60 pages • 2-hour read
Michael PollanA modern alternative to SparkNotes and CliffsNotes, SuperSummary offers high-quality Study Guides with detailed chapter summaries and analysis of major themes, characters, and more.
As Pollan reaches the end of five years of research without firm answers, he speculates that he might be using the wrong approach. He decides to approach the question of consciousness from the perspective of Buddhism and meditation. To do so, he meets with Joan Halifax, the Buddhist abbot of the Upaya Zen Center in Santa Fe.
Pollan plans to spend time at Upaya to interview Halifax, learn more about Buddhist thought on the self, and practice meditation. Instead, Halifax takes him to the cave, a retreat in the Sangre de Cristo Mountains. It is a literal cave in the mountains sealed with a glass sliding door, containing a single small bed and a woodstove, no running water and no electricity. He suspects that Halifax takes him here to avoid his questions but eventually realizes that she wishes for him to experience the meditative isolation that Zen Buddhists use to escape the self/ego.
Halifax explains that meditation “breaks down the ego” (233) primarily through repetition, boredom, and exhaustion. At some point, the meditator finds their own sense of self so uncomfortable that they “drop in” to a state of “being completely present in time and space” (233). At this point, the meditator temporarily loses their sense of a separate self and enters that state of no-self or pure awareness.
Pollan spends several silent, isolated days in the cave, using simple routines that become ritual-like and meditative. During this time, he again attempts Ricard’s exercise to search for the self in a series of rooms. This time, he does not find himself but images, sensations, and thoughts that appear unbidden. He can quickly chase these thoughts away to clear the mind. This, to him, suggests that there is still “something […] imbued with a point of view and agency” there to do the chasing (237). He concludes that the self may be both illusory and real at the same time.
One night, he looks up at the night sky and for the first time feels stripped of the subjective self. His “brain’s usual priors, predictions, and inferences about the night sky had broken down” (237), allowing him to see it more clearly than before. He believes that previous experiences of the night sky had been filtered or impacted by preconceived notions of what the sky is or should be. Now he is “fully, freshly present to the universe” (238) and sees it as it truly is.
He concludes that his efforts to solve the mystery of consciousness have prevented him from fully experiencing his own consciousness. He now decides that consciousness need not be a puzzle to be solved but a practice to engage with, which allows the individual to be present to life.
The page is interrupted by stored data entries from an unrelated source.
-- ==== Sys2Proof/Laws/Codec.lean ====
section
/-! SUPPORT. The codec bit by bit: each answer as a condition on the positions of its codeword, and the syndrome
and the parity as linear functions. -/

namespace Sys2Proof.Laws

theorem parity_map_eq_countP {α : Type} (f : α → Bool) (l : List α) :
    parity (l.map f) = decide (l.countP f % 2 = 1) := by
  rw [parity_eq_count, List.count, List.countP_map]
  simp [Function.comp_def]

/-! ### The syndrome -/

/-- Five bits with their weights, read back. -/
theorem getLsbD_weights : ∀ a b c d e : Bool, ∀ j, j < 5 →
    (BitVec.ofNat 5 (1 * a.toNat + 2 * b.toNat + 4 * c.toNat + 8 * d.toNat + 16 * e.toNat)).getLsbD j =
      [a, b, c, d, e].getD j false := by
  decide

/-- Bit `j` of the syndrome is the parity of class `2^j` (`10_state.md` R30 (a)). -/
theorem getLsbD_syndrome (cw : Codeword) {j : Nat} (hj : j < 5) :
    (syndrome cw).getLsbD j = classParity (2 ^ j) cw := by
  unfold syndrome
  rw [getLsbD_weights _ _ _ _ _ j hj]
  match j, hj with
  | 0, _ => rfl
  | 1, _ => rfl
  | 2, _ => rfl
  | 3, _ => rfl
  | 4, _ => rfl

/-- The syndrome is linear (`40_codec.md` R121, derived there). -/
theorem syndrome_xor (a b : Codeword) : syndrome (a ^^^ b) = syndrome a ^^^ syndrome b := by
  apply BitVec.eq_of_getLsbD_eq
  intro j hj
  rw [BitVec.getLsbD_xor, getLsbD_syndrome _ hj, getLsbD_syndrome _ hj, getLsbD_syndrome _ hj, classParity_xor]

/-- The single bit `p` gives syndrome `p + 1` (R121). -/
theorem syndrome_twoPow : ∀ p, p < 31 → syndrome (BitVec.twoPow 32 p) = BitVec.ofNat 5 (p + 1) := by
  decide +kernel

theorem syndrome_twoPow_31 : syndrome (BitVec.twoPow 32 31) = 0#5 := by decide +kernel

theorem overallParity_twoPow : ∀ p, p < 32 → overallParity (BitVec.twoPow 32 p) = true := by decide +kernel

/-! ### Correction and extraction -/

/-- One bit is flipped exactly when the syndrome is not 0 (`40_codec.md` R123, derived there). -/
theorem overallParity_correct (cw : Codeword) :
    overallParity (correct cw (syndrome cw)) =
      if syndrome cw = 0#5 then overallParity cw else !overallParity cw := by
  unfold correct
  by_cases h : syndrome cw = 0#5
  · rw [if_pos h, if_pos h]
  · have hlt := (syndrome cw).isLt
    rw [if_neg h, if_neg h, flipBit, overallParity_xor, overallParity_twoPow _ (by omega)]
    simp

/-- Element `m` of the group is the data position `25 - m` (R124). -/
theorem getLsbD_extract (cw : Codeword) {m : Nat} (hm : m < 26) :
    (extract cw).getLsbD m = cw.getLsbD (dataPos.getD (25 - m) 0) := by
  unfold extract
  have hl : m < (dataPos.reverse.map cw.getLsbD).length := hm
  rw [getLsbD_ofBits]
  simp only [hm, decide_true, Bool.true_and]
  rw [List.getD_eq_getElem _ _ hl, List.getElem_map, List.getElem_reverse,
    List.getD_eq_getElem _ _ (by show 25 - m < 26; omega)]
  rfl

end Sys2Proof.Laws
end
The Coda, though brief, is an important element of Pollan’s research and experience in writing the book. The ideas and personal biases he examines in the Coda extend directly from his final conclusions at the end of Chapter 4. Having determined that no theory proposed by science or philosophy can explain the complex mysteries of consciousness, he now decides to take the spiritual approach. Rather than research Buddhist theories from the outside, however, he fittingly adopts the phenomenological method of examining the experience from the inside. This leads him to his time in ‘the cave.’
Crucially, the cave is both a literal location run by the Upaya Zen Center, and a clear reference to Plato’s Allegory of the Cave, which has lingered in the background of every concept Pollan studies. Pollan explicitly references Plato’s Cave twice in the book, first in Chapter 1 when comparing Friston’s concept of homeostasis to the version of reality viewed in the cave, and second in Chapter 2, when comparing an AI’s environment on the internet to the shadows on the cave walls. Though Pollan does not explicitly refer to the Allegory of the Cave in the Coda, the comparison is both obvious and apt. Pollan’s experience living in the cave, ironically, aids him to see beyond his own biases and assumptions (which function like the shadows on the wall) to access the reality of the world more directly.
The best example of this comes in his descriptions of the night sky. He metaphorically exits the cave of his own mind or self, which is associated with the Buddhist concept of no-self, and becomes “fully, freshly present to the universe” (238) like the prisoner of Plato’s cave who sees the sun for the first time. This experience thus helps Pollan reconcile his lack of concrete answers, which he had hoped to find in his research, with an acceptance that not all things can, or need to be, solved.